*** Opening AVAILABLE DATA ***
/-- A word of a queue program, by its OP in bits [31:24] (R492, R493); `none` is an unassigned OP or a nonzero unused field (R494). -/
def decodeQOp (op : Nat) (w : Word) : Option Instr :=
  match op with
  | 0x01 => if fld w 16 4 = 0#4 then some (.qli (fld w 20 4) (fld w 0 16)) else none
  | 0x02 => if fld w 16 4 = 0#4 then some (.qlsh (fld w 20 4) (fld w 0 16)) else none
  | 0x03 => some (.qaddi (fld w 20 4) (fld w 16 4) (fld w 0 16))
  | 0x04 => if fld w 0 12 = 0#12 then some (.qadd (fld w 20 4) (fld w 16 4) (fld w 12 4)) else none
  | 0x05 => if fld w 0 12 = 0#12 then some (.qsub (fld w 20 4) (fld w 16 4) (fld w 12 4)) else none
  | 0x06 => if fld w 0 12 = 0#12 then some (.qand (fld w 20 4) (fld w 16 4) (fld w 12 4)) else none
  | 0x07 => if fld w 0 12 = 0#12 then some (.qor (fld w 20 4) (fld w 16 4) (fld w 12 4)) else none
  | 0x08 => if fld w 0 12 = 0#12 then some (.qxor (fld w 20 4) (fld w 16 4) (fld w 12 4)) else none
  | 0x09 => if fld w 0 12 = 0#12 then some (.qshl (fld w 20 4) (fld w 16 4) (fld w 12 4)) else none
  | 0x0A => if fld w 0 12 = 0#12 then some (.qshr (fld w 20 4) (fld w 16 4) (fld w 12 4)) else none
  | 0x0B => if fld w 0 12 = 0#12 then some (.qmul (fld w 20 4) (fld w 16 4) (fld w 12 4)) else none
  | 0x0C => if fld w 0 12 = 0#12 then some (.qdivu (fld w 20 4) (fld w 16 4) (fld w 12 4)) else none
  | 0x0D => if fld w 0 12 = 0#12 then some (.qminu (fld w 20 4) (fld w 16 4) (fld w 12 4)) else none
  | 0x10 => if fld w 16 4 = 0#4 then some (.qldp (fld w 20 4) (fld w 0 16)) else none
  | 0x11 => if fld w 16 4 = 0#4 then some (.qstp (fld w 20 4) (fld w 0 16)) else none
  | 0x12 => some (.qldm (fld w 20 4) (fld w 16 4) (fld w 14 2) (fld w 0 14))
  | 0x13 => some (.qstm (fld w 20 4) (fld w 16 4) (fld w 14 2) (fld w 0 14))
  | 0x20 => if fld w 16 8 = 0#8 then some (.qbr (fld w 0 16)) else none
  | 0x21 => if fld w 20 4 = 0#4 then some (.qbz (fld w 16 4) (fld w 0 16)) else none
  | 0x22 => if fld w 20 4 = 0#4 then some (.qbnz (fld w 16 4) (fld w 0 16)) else none
  | 0x23 => if fld w 20 4 = 0#4 then some (.qbltu (fld w 16 4) (fld w 12 4) (fld w 0 12)) else none
  | 0x24 => if fld w 16 8 = 0#8 then some (.qloop (fld w 8 8) (fld w 0 8)) else none
  | 0x30 => if fld w 8 8 = 0#8 ∧ fld w 20 4 = 0#4 then some (.qwait (fld w 16 4) (fld w 0 8)) else none
  | 0x31 => if fld w 0 16 = 0#16 ∧ fld w 20 4 = 0#4 then some (.qsig (fld w 16 4)) else none
  | 0x32 => if fld w 8 12 = 0#12 then some (.qtlr (fld w 20 4) (fld w 0 8)) else none
  | 0x33 => if fld w 0 16 = 0#16 ∧ fld w 20 4 = 0#4 then some (.qlayer (fld w 16 4)) else none
  | 0x38 => if fld w 0 24 = 0#24 then some .qgo else none
  | 0x39 => if fld w 0 24 = 0#24 then some .qrepeat else none
  | 0x3A => if fld w 8 16 = 0#16 then some (.qcancel (fld w 0 8)) else none
  | _ => none

/-- What the front end reads from a word of a queue program. -/
def decodeQ (w : Word) : Option Instr := decodeQOp (fld w 24 8).toNat w

/-- A word from its fixed bits and its fields, each with its lowest bit. -/
def pack (fixed : Nat) (fields : List (Nat × Nat)) : Word := word (fields.foldl (fun n f => n + f.2 * 2 ^ f.1) fixed)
*** Closing AVAILABLE DATA ***
» **ACTIVITY**
Retype all of the entries exactly, please.

» **RESPONSE BOX**
/-- A word of a queue program, by its OP in bits [31:24] (R492, R493); `none` is an unassigned OP or a nonzero unused field (R494). -/
def decodeQOp (op : Nat) (w : Word) : Option Instr :=
  match op with
  | 0x01 => if fld w 16 4 = 0#4 then some (.qli (fld w 20 4) (fld w 0 16)) else none
  | 0x02 => if fld w 16 4 = 0#4 then some (.qlsh (fld w 20 4) (fld w 0 16)) else none
  | 0x03 => some (.qaddi (fld w 20 4) (fld w 16 4) (fld w 0 16))
  | 0x04 => if fld w 0 12 = 0#12 then some (.qadd (fld w 20 4) (fld w 16 4) (fld w 12 4)) else none
  | 0x05 => if fld w 0 12 = 0#12 then some (.qsub (fld w 20 4) (fld w 16 4) (fld w 12 4)) else none
  | 0x06 => if fld w 0 12 = 0#12 then some (.qand (fld w 20 4) (fld w 16 4) (fld w 12 4)) else none
  | 0x07 => if fld w 0 12 = 0#12 then some (.qor (fld w 20 4) (fld w 16 4) (fld w 12 4)) else none
  | 0x08 => if fld w 0 12 = 0#12 then some (.qxor (fld w 20 4) (fld w 16 4) (fld w 12 4)) else none
  | 0x09 => if fld w 0 12 = 0#12 then some (.qshl (fld w 20 4) (fld w 16 4) (fld w 12 4)) else none
  | 0x0A => if fld w 0 12 = 0#12 then some (.qshr (fld w 20 4) (fld w 16 4) (fld w 12 4)) else none
  | 0x0B => if fld w 0 12 = 0#12 then some (.qmul (fld w 20 4) (fld w 16 4) (fld w 12 4)) else none
  | 0x0C => if fld w 0 12 = 0#12 then some (.qdivu (fld w 20 4) (fld w 16 4) (fld w 12 4)) else none
  | 0x0D => if fld w 0 12 = 0#12 then some (.qminu (fld w 20 4) (fld w 16 4) (fld w 12 4)) else none
  | 0x10 => if fld w 16 4 = 0#4 then some (.qldp (fld w 20 4) (fld w 0 16)) else none
  | 0x11 => if fld w 16 4 = 0#4 then some (.qstp (fld w 20 4) (fld w 0 16)) else none
  | 0x12 => some (.qldm (fld w 20 4) (fld w 16 4) (fld w 14 2) (fld w 0 14))
  | 0x13 => some (.qstm (fld w 20 4) (fld w 16 4) (fld w 14 2) (fld w 0 14))
  | 0x20 => if fld w 16 8 = 0#8 then some (.qbr (fld w 0 16)) else none
  | 0x21 => if fld w 20 4 = 0#4 then some (.qbz (fld w 16 4) (fld w 0 16)) else none
  | 0x22 => if fld w 20 4 = 0#4 then some (.qbnz (fld w 16 4) (fld w 0 16)) else none
  | 0x23 => if fld w 20 4 = 0#4 then some (.qbltu (fld w 16 4) (fld w 12 4) (fld w 0 12)) else none
  | 0x24 => if fld w 16 8 = 0#8 then some (.qloop (fld w 8 8) (fld w 0 8)) else none
  | 0x30 => if fld w 8 8 = 0#8 ∧ fld w 20 4 = 0#4 then some (.qwait (fld w 16 4) (fld w 0 8)) else none
  | 0x31 => if fld w 0 16 = 0#16 ∧ fld w 20 4 = 0#4 then some (.qsig (fld w 16 4)) else none
  | 0x32 => if fld w 8 12 = 0#12 then some (.qtlr (fld w 20 4) (fld w 0 8)) else none
  | 0x33 => if fld w 0 16 = 0#16 ∧ fld w 20 4 = 0#4 then some (.qlayer (fld w 16 4)) else none
  | 0x38 => if fld w 0 24 = 0#24 then some .qgo else none
  | 0x39 => if fld w 0 24 = 0#24 then some .qrepeat else none
  | 0x3A => if fld w 8 16 = 0#16 then some (.qcancel (fld w 0 8)) else none
  | _ => none

/-- What the front end reads from a word of a queue program. -/
def decodeQ (w : Word) : Option Instr := decodeQOp (fld w 24 8).toNat w

/-- A word from its fixed bits and its fields, each with its lowest bit. -/
def pack (fixed : Nat) (fields : List (Nat × Nat)) : Word := word (fields.foldl (fun n f => n + f.2 * 2 ^ f.1) fixed)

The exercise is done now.